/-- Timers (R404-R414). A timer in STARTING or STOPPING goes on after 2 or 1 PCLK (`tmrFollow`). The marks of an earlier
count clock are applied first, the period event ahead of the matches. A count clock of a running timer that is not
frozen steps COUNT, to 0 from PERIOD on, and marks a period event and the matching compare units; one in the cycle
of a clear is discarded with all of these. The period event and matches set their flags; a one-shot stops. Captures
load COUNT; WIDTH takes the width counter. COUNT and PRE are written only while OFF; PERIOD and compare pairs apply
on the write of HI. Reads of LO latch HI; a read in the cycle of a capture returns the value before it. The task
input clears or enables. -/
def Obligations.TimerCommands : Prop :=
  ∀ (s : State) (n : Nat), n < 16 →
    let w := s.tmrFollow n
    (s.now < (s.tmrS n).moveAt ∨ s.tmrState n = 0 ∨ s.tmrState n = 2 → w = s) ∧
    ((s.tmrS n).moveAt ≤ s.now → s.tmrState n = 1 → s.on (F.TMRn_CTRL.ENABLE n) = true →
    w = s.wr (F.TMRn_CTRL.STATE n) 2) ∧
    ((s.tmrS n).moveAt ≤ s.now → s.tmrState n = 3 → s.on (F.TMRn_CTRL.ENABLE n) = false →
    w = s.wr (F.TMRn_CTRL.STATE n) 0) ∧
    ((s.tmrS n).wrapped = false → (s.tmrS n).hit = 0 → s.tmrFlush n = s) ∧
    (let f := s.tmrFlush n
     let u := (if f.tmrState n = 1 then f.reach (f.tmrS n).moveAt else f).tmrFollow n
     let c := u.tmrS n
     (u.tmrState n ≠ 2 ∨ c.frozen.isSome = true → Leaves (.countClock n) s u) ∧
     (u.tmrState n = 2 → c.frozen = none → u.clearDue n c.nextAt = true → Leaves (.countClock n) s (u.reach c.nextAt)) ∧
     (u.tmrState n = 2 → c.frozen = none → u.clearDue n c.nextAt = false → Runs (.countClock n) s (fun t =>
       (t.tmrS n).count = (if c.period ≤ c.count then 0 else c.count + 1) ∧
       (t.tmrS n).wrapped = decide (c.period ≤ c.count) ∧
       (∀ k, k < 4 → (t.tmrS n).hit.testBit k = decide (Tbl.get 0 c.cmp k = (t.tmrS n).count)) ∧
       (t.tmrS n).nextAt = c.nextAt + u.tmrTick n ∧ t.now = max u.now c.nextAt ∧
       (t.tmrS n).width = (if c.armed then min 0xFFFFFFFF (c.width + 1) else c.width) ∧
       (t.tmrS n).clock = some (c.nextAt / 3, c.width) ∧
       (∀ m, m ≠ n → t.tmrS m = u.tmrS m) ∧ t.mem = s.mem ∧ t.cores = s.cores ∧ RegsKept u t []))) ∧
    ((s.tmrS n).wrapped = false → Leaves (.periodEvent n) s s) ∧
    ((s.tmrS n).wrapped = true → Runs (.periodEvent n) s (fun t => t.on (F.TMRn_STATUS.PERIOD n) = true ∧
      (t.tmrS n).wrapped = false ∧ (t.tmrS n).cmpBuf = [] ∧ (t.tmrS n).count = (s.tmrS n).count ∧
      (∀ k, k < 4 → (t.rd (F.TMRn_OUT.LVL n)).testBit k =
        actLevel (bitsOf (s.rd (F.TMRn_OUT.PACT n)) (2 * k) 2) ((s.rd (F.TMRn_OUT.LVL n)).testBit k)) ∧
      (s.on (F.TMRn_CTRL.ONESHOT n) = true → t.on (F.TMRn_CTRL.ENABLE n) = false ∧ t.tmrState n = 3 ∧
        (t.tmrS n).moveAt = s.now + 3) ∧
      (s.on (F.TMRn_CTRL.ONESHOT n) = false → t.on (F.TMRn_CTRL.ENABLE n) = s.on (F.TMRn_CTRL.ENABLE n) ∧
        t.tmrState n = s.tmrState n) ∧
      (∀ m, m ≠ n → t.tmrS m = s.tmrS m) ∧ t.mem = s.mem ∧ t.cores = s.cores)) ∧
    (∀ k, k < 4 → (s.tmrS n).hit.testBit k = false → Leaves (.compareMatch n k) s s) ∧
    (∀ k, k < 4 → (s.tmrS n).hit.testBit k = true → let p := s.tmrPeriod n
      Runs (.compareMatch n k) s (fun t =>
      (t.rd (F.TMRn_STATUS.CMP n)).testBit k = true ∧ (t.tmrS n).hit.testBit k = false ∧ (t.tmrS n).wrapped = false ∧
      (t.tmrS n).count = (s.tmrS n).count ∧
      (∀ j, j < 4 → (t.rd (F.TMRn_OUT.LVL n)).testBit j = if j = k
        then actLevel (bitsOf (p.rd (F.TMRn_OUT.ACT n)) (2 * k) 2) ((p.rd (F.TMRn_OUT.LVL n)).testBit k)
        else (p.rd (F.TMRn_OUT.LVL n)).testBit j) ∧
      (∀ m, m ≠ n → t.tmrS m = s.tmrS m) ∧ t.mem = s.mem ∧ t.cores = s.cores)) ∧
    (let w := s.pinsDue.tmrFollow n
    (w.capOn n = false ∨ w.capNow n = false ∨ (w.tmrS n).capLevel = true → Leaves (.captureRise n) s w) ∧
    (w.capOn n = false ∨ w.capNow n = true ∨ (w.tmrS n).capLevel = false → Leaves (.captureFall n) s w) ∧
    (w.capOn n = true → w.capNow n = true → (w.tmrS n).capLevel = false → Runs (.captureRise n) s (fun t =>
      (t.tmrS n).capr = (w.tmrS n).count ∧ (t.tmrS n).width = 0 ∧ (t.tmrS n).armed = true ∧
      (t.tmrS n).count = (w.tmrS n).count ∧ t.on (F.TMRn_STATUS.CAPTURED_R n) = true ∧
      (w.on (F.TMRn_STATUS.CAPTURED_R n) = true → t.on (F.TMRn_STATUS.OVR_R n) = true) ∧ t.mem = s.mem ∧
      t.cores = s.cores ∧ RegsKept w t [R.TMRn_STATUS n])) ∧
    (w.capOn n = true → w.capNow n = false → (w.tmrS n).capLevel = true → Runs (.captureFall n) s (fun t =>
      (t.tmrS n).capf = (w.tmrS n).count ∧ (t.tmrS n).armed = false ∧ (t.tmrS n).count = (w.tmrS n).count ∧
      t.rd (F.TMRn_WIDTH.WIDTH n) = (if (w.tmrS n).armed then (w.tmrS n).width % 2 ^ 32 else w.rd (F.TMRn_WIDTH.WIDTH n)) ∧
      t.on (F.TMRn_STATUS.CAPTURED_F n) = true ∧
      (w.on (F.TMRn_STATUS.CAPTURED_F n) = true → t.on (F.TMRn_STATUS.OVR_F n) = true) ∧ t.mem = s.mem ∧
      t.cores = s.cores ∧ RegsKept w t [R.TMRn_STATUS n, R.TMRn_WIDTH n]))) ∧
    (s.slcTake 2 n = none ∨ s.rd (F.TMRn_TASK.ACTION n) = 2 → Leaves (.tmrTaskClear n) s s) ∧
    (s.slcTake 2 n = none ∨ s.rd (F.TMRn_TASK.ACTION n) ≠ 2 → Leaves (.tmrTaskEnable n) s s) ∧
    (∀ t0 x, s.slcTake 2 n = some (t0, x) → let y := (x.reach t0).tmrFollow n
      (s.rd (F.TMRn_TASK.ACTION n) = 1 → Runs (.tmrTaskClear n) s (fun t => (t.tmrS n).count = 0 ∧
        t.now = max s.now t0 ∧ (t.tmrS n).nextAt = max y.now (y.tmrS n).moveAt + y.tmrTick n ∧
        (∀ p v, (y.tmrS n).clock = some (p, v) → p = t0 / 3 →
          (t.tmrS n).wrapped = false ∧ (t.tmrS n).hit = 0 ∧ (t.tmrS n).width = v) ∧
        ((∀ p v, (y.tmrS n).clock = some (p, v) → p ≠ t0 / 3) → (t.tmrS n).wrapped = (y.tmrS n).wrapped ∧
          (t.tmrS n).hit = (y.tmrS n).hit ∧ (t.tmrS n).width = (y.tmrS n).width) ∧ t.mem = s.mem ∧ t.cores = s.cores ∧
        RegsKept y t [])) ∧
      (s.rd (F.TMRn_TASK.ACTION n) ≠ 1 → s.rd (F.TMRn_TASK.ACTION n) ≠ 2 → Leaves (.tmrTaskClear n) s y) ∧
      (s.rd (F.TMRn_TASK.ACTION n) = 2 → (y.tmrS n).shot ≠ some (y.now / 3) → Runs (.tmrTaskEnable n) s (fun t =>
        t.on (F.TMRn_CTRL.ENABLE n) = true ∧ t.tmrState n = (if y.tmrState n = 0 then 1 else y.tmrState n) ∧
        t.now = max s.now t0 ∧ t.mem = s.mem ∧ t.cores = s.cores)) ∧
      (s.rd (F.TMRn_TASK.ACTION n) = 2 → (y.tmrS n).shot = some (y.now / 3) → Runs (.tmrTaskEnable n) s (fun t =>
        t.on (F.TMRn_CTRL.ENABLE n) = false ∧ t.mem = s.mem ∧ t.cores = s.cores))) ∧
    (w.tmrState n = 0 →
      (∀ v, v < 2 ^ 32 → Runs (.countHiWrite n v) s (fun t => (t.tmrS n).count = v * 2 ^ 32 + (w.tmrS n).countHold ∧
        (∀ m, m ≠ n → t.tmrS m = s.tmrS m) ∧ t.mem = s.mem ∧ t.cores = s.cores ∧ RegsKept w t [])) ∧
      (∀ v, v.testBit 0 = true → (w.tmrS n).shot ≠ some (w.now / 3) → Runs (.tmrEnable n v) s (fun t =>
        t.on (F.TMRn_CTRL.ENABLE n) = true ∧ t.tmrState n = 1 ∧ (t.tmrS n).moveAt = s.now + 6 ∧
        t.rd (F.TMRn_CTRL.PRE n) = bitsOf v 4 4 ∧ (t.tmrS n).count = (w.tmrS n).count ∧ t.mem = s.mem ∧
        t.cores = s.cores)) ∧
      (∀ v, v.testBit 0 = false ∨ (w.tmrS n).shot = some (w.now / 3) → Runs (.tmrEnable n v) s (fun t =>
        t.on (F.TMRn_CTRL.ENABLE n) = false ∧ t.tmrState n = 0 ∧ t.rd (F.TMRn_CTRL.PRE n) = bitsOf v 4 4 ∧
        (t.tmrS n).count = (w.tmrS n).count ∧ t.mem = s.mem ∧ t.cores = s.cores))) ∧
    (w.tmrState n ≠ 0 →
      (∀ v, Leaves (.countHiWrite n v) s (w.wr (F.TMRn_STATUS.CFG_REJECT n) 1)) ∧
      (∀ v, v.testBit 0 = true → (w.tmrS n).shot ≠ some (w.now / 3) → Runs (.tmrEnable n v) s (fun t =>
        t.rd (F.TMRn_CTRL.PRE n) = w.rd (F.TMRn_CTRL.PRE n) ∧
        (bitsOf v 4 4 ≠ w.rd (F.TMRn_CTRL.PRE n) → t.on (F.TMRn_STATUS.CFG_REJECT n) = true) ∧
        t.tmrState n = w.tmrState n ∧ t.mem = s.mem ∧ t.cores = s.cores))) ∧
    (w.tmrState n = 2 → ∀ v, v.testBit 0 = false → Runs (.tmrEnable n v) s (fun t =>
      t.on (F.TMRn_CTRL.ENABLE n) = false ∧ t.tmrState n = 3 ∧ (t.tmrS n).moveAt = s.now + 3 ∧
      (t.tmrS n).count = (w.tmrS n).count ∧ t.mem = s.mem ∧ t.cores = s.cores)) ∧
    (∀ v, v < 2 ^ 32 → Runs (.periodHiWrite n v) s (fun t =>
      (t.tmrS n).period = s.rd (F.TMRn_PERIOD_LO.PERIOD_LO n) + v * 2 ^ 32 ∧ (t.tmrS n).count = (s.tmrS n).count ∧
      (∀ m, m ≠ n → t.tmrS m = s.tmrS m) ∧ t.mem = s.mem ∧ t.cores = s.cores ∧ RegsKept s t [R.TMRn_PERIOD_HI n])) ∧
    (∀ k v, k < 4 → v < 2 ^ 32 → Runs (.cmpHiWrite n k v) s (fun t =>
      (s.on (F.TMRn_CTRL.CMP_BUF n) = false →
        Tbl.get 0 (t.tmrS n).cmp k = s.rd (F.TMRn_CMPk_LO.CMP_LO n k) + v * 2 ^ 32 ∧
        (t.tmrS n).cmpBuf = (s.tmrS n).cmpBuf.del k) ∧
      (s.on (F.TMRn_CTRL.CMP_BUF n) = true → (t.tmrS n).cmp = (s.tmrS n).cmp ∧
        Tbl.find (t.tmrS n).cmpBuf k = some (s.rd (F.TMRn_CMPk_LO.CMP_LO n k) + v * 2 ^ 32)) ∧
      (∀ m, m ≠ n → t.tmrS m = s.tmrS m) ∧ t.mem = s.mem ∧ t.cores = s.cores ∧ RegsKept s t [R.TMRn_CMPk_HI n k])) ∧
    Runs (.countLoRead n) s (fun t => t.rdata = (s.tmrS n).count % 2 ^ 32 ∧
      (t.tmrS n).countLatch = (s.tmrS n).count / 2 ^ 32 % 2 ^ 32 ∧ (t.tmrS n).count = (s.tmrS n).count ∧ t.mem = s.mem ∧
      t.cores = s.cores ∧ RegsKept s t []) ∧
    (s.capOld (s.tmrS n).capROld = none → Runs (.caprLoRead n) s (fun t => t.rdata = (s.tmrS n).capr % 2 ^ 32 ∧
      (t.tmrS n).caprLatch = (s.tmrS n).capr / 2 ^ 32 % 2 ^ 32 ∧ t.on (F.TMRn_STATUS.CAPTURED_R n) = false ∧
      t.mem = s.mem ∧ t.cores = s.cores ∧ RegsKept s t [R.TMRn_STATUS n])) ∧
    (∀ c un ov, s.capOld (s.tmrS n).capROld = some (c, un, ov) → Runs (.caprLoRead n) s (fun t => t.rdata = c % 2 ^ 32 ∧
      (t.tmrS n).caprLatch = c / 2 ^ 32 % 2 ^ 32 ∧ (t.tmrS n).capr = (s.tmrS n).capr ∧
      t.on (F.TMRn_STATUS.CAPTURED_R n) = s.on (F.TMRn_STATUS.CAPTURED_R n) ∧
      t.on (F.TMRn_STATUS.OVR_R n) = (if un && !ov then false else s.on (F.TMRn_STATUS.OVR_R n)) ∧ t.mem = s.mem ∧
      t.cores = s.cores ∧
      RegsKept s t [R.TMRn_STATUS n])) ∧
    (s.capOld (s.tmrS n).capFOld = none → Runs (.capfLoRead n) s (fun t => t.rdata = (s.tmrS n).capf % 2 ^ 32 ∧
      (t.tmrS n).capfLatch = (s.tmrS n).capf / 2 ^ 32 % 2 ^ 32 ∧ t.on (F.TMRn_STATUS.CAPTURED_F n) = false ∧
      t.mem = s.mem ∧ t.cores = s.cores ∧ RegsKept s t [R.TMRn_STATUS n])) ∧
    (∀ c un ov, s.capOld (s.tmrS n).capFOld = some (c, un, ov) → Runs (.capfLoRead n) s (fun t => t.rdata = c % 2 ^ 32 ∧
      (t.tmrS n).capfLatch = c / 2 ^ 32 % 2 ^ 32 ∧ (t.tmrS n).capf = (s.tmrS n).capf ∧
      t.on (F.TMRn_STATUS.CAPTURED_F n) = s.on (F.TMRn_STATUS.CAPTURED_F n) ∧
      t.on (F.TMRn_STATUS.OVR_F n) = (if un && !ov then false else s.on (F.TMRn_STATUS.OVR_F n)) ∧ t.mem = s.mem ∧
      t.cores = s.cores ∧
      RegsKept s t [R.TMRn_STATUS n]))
◇ ◇ ◇
The answer must consist of every line from the records above that holds "tmrTaskEnable".

    (s.slcTake 2 n = none ∨ s.rd (F.TMRn_TASK.ACTION n) ≠ 2 → Leaves (.tmrTaskEnable n) s s) ∧
      (s.rd (F.TMRn_TASK.ACTION n) = 2 → (y.tmrS n).shot ≠ some (y.now / 3) → Runs (.tmrTaskEnable n) s (fun t =>
      (s.rd (F.TMRn_TASK.ACTION n) = 2 → (y.tmrS n).shot = some (y.now / 3) → Runs (.tmrTaskEnable n) s (fun t =>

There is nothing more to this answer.